Not quite local, its down in Towyn. I'm hoping its a good 'un!

Do you keep yours at the unit?


----------



## Pezza4u (Jun 7, 2007)

Very nice mate, love escorts and it's wearing my favourite rims :thumb:


----------



## Clb Ltd (Apr 24, 2007)

R32rob said:


> Not quite local, its down in Towyn. I'm hoping its a good 'un!
> 
> Do you keep yours at the unit?


At home in our garage for the winter to make room at the unit, and back out in a month or so, for the shows ect.

Fingers crossed for the RS. Is it a rsoc car? If so could get you some info on it. 
:thumb:


----------



## R32rob (Feb 26, 2008)

As far as I can tell it's not an rsoc car.

Do you have any hints/tips of what to look out for when I go to see it?


----------



## Clb Ltd (Apr 24, 2007)

You will need to look behind the petrol cap in the wheel arch as they are prone to rust there and will cost £300 plus for a new panel to be welded on. also they are prone to rust around the plastic trim above the rear number plate.

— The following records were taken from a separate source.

-- ==== Sys2Proof/Machine/Core.lean ====
section
/-! DEFINITION. The machine as the host sees it. -/

def Sys2Proof.core : Host.Core :=
  { State := Sys2Proof.Machine.State
    Fault := Sys2Proof.Machine.Fault
    Refusal := Sys2Proof.Machine.Refusal
    step := Sys2Proof.Machine.step
    reset := Sys2Proof.Machine.State.reset }
end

They are also prone to rust on the rear chassis legs and wheel arches. Its a ford they like rust but the engine should be pretty bullet proof as long as the timing chain and oil have been changed regular.
Hope this helps
:thumb::thumb:


----------



## Clb Ltd (Apr 24, 2007)

Did you buy the RS?
:thumb:


----------



## R32rob (Feb 26, 2008)

Thanks to your advice and advice from others on here I didn't buy it. It was about to crumble!

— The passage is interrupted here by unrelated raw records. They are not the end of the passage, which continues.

-- ==== Sys2Proof/Tests/Slice0.lean ====
section
/-! SUPPORT. Tests of the model and witnesses of the statements' hypotheses. Expected results are those of
95_test_vectors (the vector is named at each test) or of the tables of 30_encoding. -/

namespace Sys2Proof.Tests

open Sys2Proof.Machine

/-! ### Helpers -/

/-- A state with bytes written by the host, in order. -/
def poke (s : State) (cells : List (Addr × Byte)) : State :=
  { s with mem := cells.foldl (fun m w => m.writeByte w.1 w.2) s.mem }

/-- After reset, bytes written, `pc` set, `Execute(1)` started. -/
def ready (pc : Addr) (cells : List (Addr × Byte)) : State := { poke State.reset cells with pc := pc, cyc := 1 }

/-- A view of the next state. -/
def see {α : Type} (o : Host.Outcome State Fault Refusal) (view : State → α) : Option α :=
  match o with
  | .next t => some (view t)
  | .fault _ => none
  | .refused _ => none

/-- What the load vectors of 95_test_vectors 2.1 list: `a`, `Z`, `N`, `pc`, cost. -/
def loadView (t : State) : Byte × Bool × Bool × Addr × Int := (t.a, t.flags.z, t.flags.n, t.pc, 1 - t.cyc)

/-- What the call vectors of 2.2 list: `pc`, `SP`, `cyc`, and the bytes at two stack slots. -/
def callView (hi lo : Addr) (t : State) : Addr × Byte × Int × Byte × Byte :=
  (t.pc, t.sp, t.cyc, t.mem.readByte hi, t.mem.readByte lo)

/-! ### Well-formedness smoke test -/

theorem test_wf_accepts_encodings : wellFormedBytes [0xA9#8, 0x00#8] = true ∧ wellFormedBytes [0x20#8, 0x00#8, 0x02#8] = true := by
  decide
theorem test_wf_refuses_empty : wellFormedBytes [] = false := by decide
theorem test_wf_refuses_unimplemented : wellFormedBytes [0xEA#8] = false ∧ wellFormedBytes [0x00#8, 0x00#8] = false := by decide
theorem test_wf_refuses_short : wellFormedBytes [0xA9#8] = false ∧ wellFormedBytes [0xAD#8, 0x34#8] = false := by decide
theorem test_wf_refuses_long : wellFormedBytes [0xA9#8, 0x00#8, 0x00#8] = false := by decide
/-- R55: no term of `Instr` is ill formed, at the extreme operands either. -/
theorem test_wf_every_operand : (Instr.ldaImm 0xFF#8).wellFormed = true ∧ (Instr.jsr 0xFFFF#16).wellFormed = true := by decide
theorem test_decode_errors_by_name :
    decodeBytes [] = .error .noByte ∧ decodeBytes [0x60#8] = .error (.unimplemented 0x60#8) ∧
    decodeBytes [0x20#8, 0x00#8] = .error (.truncated 0x20#8) := by
  refine ⟨rfl, rfl, rfl⟩

/-! ### Decoding: words written out bit by bit from 30_encoding R51 and R53, the last byte's bits first -/

theorem test_decode_lda_imm : decodeTableWord 16 0b0100001010101001 = some (.ldaImm 0x42#8) := by decide
theorem test_decode_lda_zp : decodeTableWord 16 0b0100001010100101 = some (.ldaZp 0x42#8) := by decide
theorem test_decode_lda_zpx : decodeTableWord 16 0b1111000010110101 = some (.ldaZpx 0xF0#8) := by decide
theorem test_decode_lda_abs : decodeTableWord 24 0b000100100011010010101101 = some (.ldaAbs 0x1234#16) := by decide
theorem test_decode_lda_absx : decodeTableWord 24 0b000000001111111110111101 = some (.ldaAbsx 0x00FF#16) := by decide
theorem test_decode_lda_absy : decodeTableWord 24 0b000100101111000010111001 = some (.ldaAbsy 0x12F0#16) := by decide
theorem test_decode_lda_indx : decodeTableWord 16 0b0010000010100001 = some (.ldaIndx 0x20#8) := by decide
theorem test_decode_lda_indy : decodeTableWord 16 0b0011000010110001 = some (.ldaIndy 0x30#8) := by decide
theorem test_decode_jsr : decodeTableWord 24 0b000000100000000000100000 = some (.jsr 0x0200#16) := by decide
/-- A word shorter than its instruction has zero operand bits. -/
theorem test_decode_short_word : decodeTableWord 8 0xFFAD = some (.ldaAbs 0x0000#16) := by decide
/-- The bytes that are `LDX`, `LDY`, `JMP`, `RTS` on other machines are unimplemented (95_test_vectors 2.3). -/
theorem test_decode_unimplemented :
    ([0x00, 0xEA, 0x60, 0x40, 0x4C, 0xA2, 0xA6, 0xB6, 0xAE, 0xBE, 0xA0, 0xA4, 0xB4, 0xAC, 0xBC, 0xA8, 0xAA, 0x21, 0x1F,
      0xA3, 0xB2, 0xFF].all (fun w => decodeTableWord 24 w == none)) = true := by decide
set_option maxRecDepth 8000 in
/-- R53, R54: nine bytes are implemented and 247 are not. -/
theorem test_decode_247_unimplemented :
    ((List.range 256).countP (fun n => decodeOpcode (BitVec.ofNat 8 n) == none)) = 247 := by decide
theorem test_encode_little_endian : encode (.jsr 0x1234#16) = [0x20#8, 0x34#8, 0x12#8] := by decide
theorem test_asm_text : asmText (.ldaIndx 0x2F#8) = "LDA ($2F,X)" := by decide

/-! ### Loads (95_test_vectors 2.1) -/

/-- LD3: `Z` and `N` cleared, the other five flags stay 1. -/
theorem test_LD3_imm_keeps_other_flags :
    see (step { ready 0x0200#16 [(0x0200#16, 0xA9#8), (0x0201#16, 0x7F#8)] with
        flags := { c := true, z := true, i := true, d := true, b := true, v := true, n := true } })
      (fun t => (loadView t, t.flags)) =
      some ((0x7F#8, false, false, 0x0202#16, 2),
        { c := true, z := false, i := true, d := true, b := true, v := true, n := false }) := by decide
/-- LD4: `pc` wraps inside the instruction. -/
theorem test_LD4_imm_pc_wraps :
    see (step (ready 0xFFFF#16 [(0xFFFF#16, 0xA9#8), (0x0000#16, 0xFF#8)])) loadView =
      some (0xFF#8, false, true, 0x0001#16, 2) := by decide
/-- LD6: highest zero-page address. -/
theorem test_LD6_zp :
    see (step (ready 0x0200#16 [(0x0200#16, 0xA5#8), (0x0201#16, 0xFF#8), (0x00FF#16, 0x80#8)])) loadView =
      some (0x80#8, false, true, 0x0202#16, 3) := by decide
/-- LD7: unwritten memory reads 00. -/
theorem test_LD7_zp_unwritten :
    see (step { ready 0x0200#16 [(0x0200#16, 0xA5#8), (0x0201#16, 0x42#8)] with a := 0x77#8 }) loadView =
      some (0x00#8, true, false, 0x0202#16, 3) := by decide
/-- LD8: the sum wraps in page 0; 0100 is not read. -/
theorem test_LD8_zpx_wraps :
    see (step { ready 0x0200#16 [(0x0200#16, 0xB5#8), (0x0201#16, 0xFF#8), (0x0000#16, 0x11#8), (0x0100#16, 0x99#8)] with
        x := 0x01#8 }) loadView =
      some (0x11#8, false, false, 0x0202#16, 4) := by decide
/-- LD12: loads its own opcode. -/
theorem test_LD12_abs_own_opcode :
    see (step (ready 0x0200#16 [(0x0200#16, 0xAD#8), (0x0201#16, 0x00#8), (0x0202#16, 0x02#8)])) loadView =
      some (0xAD#8, false, true, 0x0203#16, 4) := by decide
/-- LD13: the instruction straddles FFFF and 0000. -/
theorem test_LD13_abs_straddles :
    see (step (ready 0xFFFE#16 [(0xFFFE#16, 0xAD#8), (0xFFFF#16, 0x34#8), (0x0000#16, 0x12#8), (0x1234#16, 0x66#8)])) loadView =
      some (0x66#8, false, false, 0x0001#16, 4) := by decide
/-- LD16: the address wraps FFFF to 0000, and that counts as a crossing. -/
theorem test_LD16_absx_wraps :
    see (step { ready 0x0200#16 [(0x0200#16, 0xBD#8), (0x0201#16, 0xFF#8), (0x0202#16, 0xFF#8), (0x0000#16, 0x44#8)] with
        x := 0x01#8 }) loadView =
      some (0x44#8, false, false, 0x0203#16, 5) := by decide
/-- LD18: the largest index without a crossing. -/
theorem test_LD18_absx_no_cross :
    see (step { ready 0x0200#16 [(0x0200#16, 0xBD#8), (0x0201#16, 0x00#8), (0x0202#16, 0x20#8), (0x20FF#16, 0x06#8)] with
        x := 0xFF#8 }) loadView =
      some (0x06#8, false, false, 0x0203#16, 4) := by decide
/-- LD20 and LD21: the Y form, `X` not used, without and with a crossing. -/
theorem test_LD20_absy :
    see (step { ready 0x0200#16 [(0x0200#16, 0xB9#8), (0x0201#16, 0xF0#8), (0x0202#16, 0x12#8), (0x12FF#16, 0x01#8)] with
        x := 0x55#8, y := 0x0F#8 }) loadView =
      some (0x01#8, false, false, 0x0203#16, 4) := by decide
theorem test_LD21_absy_cross :
    see (step { ready 0x0200#16 [(0x0200#16, 0xB9#8), (0x0201#16, 0xF0#8), (0x0202#16, 0x12#8), (0x1300#16, 0x90#8)] with
        x := 0x55#8, y := 0x10#8 }) loadView =
      some (0x90#8, false, true, 0x0203#16, 5) := by decide
/-- LD23: the pointer address FE + 03 wraps to 01. -/
theorem test_LD23_indx_pointer_wraps :
    see (step { ready 0x0200#16 [(0x0200#16, 0xA1#8), (0x0201#16, 0xFE#8), (0x0001#16, 0x00#8), (0x0002#16, 0x40#8),
        (0x4000#16, 0x01#8)] with x := 0x03#8 }) loadView =
      some (0x01#8, false, false, 0x0202#16, 6) := by decide
/-- LD24: a pointer at 00FF, `ZP_PTR_WRAP` true, and the value with it false. -/
theorem test_LD24_indx_pointer_at_00FF :
    let s := ready 0x0200#16 [(0x0200#16, 0xA1#8), (0x0201#16, 0xFF#8), (0x00FF#16, 0x78#8), (0x0000#16, 0x56#8),
      (0x0100#16, 0x99#8), (0x5678#16, 0x0A#8), (0x9978#16, 0x0B#8)]
    see (step s) loadView = some (0x0A#8, false, false, 0x0202#16, 6) ∧
      (ldaIndx { Config.hardware with zpPtrWrap := false } 0xFF#8 s).a = 0x0B#8 := by decide
/-- LD27: base FFFF wraps to 0000; a crossing. -/
theorem test_LD27_indy_base_wraps :
    see (step { ready 0x0200#16 [(0x0200#16, 0xB1#8), (0x0201#16, 0x30#8), (0x0030#16, 0xFF#8), (0x0031#16, 0xFF#8),
        (0x0000#16, 0x42#8)] with y := 0x01#8 }) loadView =
      some (0x42#8, false, false, 0x0202#16, 6) := by decide
/-- LD28: a pointer at 00FF, `ZP_PTR_WRAP` true, and the value with it false. -/
theorem test_LD28_indy_pointer_at_00FF :
    let s := ready 0x0200#16 [(0x0200#16, 0xB1#8), (0x0201#16, 0xFF#8), (0x00FF#16, 0x00#8), (0x0000#16, 0x03#8),
      (0x0100#16, 0x99#8), (0x0300#16, 0x0C#8), (0x9900#16, 0x0D#8)]
    see (step s) loadView = some (0x0C#8, false, false, 0x0202#16, 5) ∧
      (ldaIndy { Config.hardware with zpPtrWrap := false } 0xFF#8 s).a = 0x0D#8 := by decide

I did however get myself an e36 323i touring in techno violet that I'm hoping to lose my DA cherry on! I may come to you for some advice on that too!!


----------



## Clb Ltd (Apr 24, 2007)

pop in for a brew anytime stunning colour too :thumb:


----------



## joesoap73 (Apr 5, 2010)

A Classic !!!


----------



## R32rob (Feb 26, 2008)

Clb Ltd said:


> pop in for a brew anytime stunning colour too :thumb:


Will do, thanks :thumb:

Do you have a bodyshop you use or could recommend?


----------



## JamesR (Nov 13, 2006)

looks nice mate do like escorts. thought RS2k had rear disc beam


----------



## Clb Ltd (Apr 24, 2007)

some do come with them.


----------